## Exercise objective
Only the number is wanted: tally the lines below that contain the word "written".

## The data
---*---

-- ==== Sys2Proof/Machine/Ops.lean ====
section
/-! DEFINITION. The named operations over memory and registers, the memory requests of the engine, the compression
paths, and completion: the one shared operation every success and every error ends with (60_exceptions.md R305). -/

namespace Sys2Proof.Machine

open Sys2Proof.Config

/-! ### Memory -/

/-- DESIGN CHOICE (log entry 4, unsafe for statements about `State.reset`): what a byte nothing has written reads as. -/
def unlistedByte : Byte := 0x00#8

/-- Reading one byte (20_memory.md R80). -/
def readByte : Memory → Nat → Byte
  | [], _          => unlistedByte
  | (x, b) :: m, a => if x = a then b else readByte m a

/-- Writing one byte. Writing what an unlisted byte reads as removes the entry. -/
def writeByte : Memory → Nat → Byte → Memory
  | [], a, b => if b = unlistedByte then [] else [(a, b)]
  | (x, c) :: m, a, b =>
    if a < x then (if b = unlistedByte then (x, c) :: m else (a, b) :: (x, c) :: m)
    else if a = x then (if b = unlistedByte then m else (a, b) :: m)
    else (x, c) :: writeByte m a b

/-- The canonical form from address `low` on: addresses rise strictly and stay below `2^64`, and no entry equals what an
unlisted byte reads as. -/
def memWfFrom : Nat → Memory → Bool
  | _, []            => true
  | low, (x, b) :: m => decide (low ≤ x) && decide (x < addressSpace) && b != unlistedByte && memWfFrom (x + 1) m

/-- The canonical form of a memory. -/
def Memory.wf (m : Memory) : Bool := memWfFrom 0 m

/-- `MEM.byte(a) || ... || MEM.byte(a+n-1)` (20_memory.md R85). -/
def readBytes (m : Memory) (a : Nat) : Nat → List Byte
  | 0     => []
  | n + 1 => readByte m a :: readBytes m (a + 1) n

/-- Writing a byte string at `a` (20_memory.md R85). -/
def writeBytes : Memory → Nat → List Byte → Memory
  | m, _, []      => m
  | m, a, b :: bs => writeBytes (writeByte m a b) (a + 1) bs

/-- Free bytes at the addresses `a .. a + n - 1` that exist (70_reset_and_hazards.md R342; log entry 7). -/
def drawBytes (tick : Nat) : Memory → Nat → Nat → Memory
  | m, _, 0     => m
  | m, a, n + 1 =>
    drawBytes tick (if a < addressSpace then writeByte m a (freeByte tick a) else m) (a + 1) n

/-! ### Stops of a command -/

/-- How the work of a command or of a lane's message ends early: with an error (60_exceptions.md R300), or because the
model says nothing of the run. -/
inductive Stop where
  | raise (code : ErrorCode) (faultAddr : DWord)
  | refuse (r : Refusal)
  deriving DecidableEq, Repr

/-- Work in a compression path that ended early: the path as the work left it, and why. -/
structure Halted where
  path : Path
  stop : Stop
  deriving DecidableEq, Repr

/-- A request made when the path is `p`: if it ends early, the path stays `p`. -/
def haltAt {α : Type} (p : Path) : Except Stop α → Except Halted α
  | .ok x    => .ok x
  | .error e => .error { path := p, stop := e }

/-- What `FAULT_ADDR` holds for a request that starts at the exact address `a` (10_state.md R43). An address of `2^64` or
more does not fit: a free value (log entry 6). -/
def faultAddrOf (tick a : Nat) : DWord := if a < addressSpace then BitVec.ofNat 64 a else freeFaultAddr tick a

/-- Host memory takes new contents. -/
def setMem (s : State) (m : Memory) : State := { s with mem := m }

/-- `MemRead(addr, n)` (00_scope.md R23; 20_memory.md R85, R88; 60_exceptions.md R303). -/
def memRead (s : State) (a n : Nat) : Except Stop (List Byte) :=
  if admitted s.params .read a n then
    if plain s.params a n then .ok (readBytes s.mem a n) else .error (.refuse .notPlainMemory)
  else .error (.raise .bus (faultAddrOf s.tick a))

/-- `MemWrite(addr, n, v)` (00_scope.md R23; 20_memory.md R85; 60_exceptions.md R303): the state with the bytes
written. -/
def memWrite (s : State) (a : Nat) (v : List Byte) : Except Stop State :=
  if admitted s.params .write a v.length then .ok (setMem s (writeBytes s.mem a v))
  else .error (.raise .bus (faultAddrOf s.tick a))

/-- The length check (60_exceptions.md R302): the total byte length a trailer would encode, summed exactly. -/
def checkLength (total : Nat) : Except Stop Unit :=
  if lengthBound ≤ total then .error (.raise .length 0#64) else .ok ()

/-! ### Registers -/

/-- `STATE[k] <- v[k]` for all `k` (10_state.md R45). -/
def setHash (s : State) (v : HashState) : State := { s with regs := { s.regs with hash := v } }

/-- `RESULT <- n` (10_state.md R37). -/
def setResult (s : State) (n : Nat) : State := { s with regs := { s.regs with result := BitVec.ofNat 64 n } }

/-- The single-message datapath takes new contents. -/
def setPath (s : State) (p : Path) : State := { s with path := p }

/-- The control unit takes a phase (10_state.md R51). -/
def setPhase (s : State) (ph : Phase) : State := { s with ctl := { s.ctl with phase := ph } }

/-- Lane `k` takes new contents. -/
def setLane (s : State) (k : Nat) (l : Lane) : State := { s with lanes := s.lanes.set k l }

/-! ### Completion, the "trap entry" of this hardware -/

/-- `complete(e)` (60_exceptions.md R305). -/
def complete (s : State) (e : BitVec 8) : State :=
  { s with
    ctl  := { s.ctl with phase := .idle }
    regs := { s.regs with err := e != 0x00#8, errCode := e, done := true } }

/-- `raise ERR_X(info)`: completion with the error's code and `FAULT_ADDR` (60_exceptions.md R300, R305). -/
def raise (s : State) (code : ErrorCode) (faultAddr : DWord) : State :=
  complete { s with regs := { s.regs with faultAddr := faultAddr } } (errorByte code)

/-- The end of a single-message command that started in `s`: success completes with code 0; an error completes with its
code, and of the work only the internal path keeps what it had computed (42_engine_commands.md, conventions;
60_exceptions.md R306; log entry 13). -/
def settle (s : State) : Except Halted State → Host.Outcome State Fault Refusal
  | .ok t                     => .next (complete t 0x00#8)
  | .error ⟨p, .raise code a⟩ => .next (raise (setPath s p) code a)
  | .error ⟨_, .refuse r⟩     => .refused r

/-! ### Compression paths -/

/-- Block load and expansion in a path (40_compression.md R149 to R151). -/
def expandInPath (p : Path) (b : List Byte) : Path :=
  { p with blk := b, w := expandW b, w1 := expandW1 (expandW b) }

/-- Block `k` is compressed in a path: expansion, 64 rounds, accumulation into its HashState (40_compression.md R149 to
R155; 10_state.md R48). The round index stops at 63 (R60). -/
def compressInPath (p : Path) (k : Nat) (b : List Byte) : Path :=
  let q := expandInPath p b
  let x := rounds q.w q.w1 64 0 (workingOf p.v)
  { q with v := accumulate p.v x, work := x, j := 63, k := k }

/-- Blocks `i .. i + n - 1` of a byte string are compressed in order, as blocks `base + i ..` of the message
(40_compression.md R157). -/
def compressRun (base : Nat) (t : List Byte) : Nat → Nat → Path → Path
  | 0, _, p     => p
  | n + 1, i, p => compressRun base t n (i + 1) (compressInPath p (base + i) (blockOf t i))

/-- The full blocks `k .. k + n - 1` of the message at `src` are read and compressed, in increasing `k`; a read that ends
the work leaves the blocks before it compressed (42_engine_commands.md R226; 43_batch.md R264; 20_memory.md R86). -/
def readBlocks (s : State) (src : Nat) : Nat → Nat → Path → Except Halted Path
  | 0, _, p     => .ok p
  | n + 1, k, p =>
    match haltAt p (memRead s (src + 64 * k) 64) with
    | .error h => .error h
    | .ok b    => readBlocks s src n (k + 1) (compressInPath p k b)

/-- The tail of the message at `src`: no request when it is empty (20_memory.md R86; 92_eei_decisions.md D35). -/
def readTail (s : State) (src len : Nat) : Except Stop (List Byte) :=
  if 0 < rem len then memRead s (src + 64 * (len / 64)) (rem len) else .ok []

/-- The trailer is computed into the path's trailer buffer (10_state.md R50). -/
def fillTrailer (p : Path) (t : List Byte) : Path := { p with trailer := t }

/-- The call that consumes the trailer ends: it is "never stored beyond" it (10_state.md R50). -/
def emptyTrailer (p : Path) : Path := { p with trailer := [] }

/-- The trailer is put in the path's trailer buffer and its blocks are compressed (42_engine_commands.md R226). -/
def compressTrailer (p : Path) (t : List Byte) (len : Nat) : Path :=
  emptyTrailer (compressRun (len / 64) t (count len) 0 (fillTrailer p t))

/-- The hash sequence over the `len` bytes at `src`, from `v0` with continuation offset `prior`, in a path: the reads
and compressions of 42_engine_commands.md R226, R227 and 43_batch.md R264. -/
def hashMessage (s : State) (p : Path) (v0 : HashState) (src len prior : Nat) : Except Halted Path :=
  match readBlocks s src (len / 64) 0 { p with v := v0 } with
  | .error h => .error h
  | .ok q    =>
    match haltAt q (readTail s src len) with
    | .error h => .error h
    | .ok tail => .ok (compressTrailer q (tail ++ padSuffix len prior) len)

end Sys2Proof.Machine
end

---*---

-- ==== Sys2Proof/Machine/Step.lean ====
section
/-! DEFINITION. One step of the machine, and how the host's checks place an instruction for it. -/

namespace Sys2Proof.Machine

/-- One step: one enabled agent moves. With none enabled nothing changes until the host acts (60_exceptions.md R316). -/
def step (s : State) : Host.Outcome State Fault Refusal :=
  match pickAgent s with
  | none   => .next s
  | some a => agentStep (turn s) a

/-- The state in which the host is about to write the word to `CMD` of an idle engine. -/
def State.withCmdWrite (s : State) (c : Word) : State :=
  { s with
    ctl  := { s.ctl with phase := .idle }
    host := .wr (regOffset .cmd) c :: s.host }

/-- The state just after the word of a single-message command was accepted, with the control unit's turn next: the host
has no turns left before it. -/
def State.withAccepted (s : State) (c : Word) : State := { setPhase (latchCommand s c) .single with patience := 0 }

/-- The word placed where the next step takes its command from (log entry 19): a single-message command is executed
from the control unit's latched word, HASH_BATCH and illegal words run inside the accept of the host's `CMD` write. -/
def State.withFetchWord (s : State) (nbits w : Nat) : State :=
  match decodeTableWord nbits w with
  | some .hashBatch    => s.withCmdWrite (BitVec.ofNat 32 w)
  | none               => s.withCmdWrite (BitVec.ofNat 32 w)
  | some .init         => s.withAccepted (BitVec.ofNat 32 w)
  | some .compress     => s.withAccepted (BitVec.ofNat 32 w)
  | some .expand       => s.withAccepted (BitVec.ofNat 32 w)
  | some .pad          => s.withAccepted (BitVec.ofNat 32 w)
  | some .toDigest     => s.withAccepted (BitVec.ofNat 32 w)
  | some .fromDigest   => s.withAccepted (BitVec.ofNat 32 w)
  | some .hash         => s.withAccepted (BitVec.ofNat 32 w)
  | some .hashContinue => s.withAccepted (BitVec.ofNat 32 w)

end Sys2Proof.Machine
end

---*---

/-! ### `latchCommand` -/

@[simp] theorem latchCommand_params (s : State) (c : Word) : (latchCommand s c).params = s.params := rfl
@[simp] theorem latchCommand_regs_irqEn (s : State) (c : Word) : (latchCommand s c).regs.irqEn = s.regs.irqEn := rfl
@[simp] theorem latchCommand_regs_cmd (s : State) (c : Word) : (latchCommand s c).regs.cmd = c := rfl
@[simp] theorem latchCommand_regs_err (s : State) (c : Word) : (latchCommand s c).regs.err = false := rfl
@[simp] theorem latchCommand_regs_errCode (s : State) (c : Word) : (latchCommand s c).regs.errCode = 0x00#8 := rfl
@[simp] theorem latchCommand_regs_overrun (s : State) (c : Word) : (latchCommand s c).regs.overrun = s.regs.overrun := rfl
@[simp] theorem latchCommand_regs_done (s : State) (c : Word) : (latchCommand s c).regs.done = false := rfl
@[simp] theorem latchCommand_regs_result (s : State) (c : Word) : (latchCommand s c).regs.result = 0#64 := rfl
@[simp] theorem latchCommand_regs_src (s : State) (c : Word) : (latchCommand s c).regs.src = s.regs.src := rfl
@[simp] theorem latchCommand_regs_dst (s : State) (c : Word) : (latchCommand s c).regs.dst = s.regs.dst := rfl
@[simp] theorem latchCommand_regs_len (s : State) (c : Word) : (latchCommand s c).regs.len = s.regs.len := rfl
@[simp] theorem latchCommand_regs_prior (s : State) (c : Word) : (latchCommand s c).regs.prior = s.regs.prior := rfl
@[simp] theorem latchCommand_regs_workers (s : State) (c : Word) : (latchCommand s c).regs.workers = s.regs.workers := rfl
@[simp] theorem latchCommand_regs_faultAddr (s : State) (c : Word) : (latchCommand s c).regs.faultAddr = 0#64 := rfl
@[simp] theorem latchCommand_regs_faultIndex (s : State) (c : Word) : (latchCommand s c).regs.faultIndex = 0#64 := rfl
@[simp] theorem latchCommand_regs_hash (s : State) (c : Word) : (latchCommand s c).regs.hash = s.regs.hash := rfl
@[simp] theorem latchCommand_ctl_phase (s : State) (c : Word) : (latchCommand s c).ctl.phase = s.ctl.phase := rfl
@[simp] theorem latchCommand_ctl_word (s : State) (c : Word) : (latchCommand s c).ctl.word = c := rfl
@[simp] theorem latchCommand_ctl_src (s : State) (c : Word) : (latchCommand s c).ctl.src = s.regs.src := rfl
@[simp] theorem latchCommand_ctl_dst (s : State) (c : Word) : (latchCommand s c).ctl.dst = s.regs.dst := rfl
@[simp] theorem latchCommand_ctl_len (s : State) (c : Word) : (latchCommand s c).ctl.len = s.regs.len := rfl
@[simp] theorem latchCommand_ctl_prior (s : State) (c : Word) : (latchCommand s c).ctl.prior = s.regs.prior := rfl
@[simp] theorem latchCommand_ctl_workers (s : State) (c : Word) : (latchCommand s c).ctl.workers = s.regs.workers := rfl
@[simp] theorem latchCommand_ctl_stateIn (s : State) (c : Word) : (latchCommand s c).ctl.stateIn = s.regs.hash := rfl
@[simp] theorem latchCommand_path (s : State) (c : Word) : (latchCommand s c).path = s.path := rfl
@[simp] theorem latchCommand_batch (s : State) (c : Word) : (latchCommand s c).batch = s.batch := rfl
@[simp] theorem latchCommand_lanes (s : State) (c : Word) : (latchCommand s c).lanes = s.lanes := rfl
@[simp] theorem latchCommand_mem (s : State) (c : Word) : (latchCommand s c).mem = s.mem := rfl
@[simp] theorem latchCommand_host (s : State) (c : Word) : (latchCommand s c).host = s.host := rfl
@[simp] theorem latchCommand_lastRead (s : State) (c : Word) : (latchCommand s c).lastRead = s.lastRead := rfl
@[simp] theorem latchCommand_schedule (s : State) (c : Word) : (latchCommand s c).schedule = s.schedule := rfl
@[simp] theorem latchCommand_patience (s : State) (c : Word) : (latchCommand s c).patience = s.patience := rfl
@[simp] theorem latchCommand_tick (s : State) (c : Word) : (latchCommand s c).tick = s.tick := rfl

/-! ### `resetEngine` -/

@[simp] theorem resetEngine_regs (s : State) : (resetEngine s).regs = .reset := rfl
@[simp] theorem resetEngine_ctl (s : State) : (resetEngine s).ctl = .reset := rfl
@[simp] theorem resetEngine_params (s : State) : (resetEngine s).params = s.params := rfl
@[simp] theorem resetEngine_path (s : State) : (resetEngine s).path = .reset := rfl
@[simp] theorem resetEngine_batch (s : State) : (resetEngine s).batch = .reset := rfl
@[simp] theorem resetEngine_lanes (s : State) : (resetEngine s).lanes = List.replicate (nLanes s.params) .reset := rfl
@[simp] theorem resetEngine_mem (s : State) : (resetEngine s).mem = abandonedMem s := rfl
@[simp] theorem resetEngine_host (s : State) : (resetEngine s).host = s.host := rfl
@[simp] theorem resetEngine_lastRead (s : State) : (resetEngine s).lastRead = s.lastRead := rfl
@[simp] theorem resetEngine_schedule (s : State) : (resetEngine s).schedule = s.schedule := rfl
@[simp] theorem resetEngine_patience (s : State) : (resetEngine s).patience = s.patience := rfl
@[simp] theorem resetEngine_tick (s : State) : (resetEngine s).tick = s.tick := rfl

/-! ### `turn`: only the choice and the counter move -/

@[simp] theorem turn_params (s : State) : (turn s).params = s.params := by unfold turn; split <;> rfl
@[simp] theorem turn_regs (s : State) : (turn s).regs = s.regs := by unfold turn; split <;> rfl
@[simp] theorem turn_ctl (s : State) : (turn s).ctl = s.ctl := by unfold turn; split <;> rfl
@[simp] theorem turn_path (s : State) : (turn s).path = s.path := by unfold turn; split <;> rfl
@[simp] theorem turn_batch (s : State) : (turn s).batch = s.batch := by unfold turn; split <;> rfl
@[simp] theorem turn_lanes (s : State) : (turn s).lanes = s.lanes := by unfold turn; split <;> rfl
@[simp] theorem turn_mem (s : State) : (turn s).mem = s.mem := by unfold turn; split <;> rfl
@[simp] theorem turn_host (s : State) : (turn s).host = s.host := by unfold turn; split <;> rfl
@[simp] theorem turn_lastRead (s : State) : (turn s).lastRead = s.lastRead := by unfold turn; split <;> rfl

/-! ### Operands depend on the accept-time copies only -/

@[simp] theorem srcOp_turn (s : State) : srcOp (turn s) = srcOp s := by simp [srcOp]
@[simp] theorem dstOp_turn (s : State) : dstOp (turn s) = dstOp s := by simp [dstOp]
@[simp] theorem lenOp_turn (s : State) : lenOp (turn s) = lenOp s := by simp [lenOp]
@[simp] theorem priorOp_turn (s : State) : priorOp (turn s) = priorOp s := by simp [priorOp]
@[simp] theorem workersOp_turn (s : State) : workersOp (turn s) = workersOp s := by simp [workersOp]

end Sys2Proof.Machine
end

---*---

## Your solution
2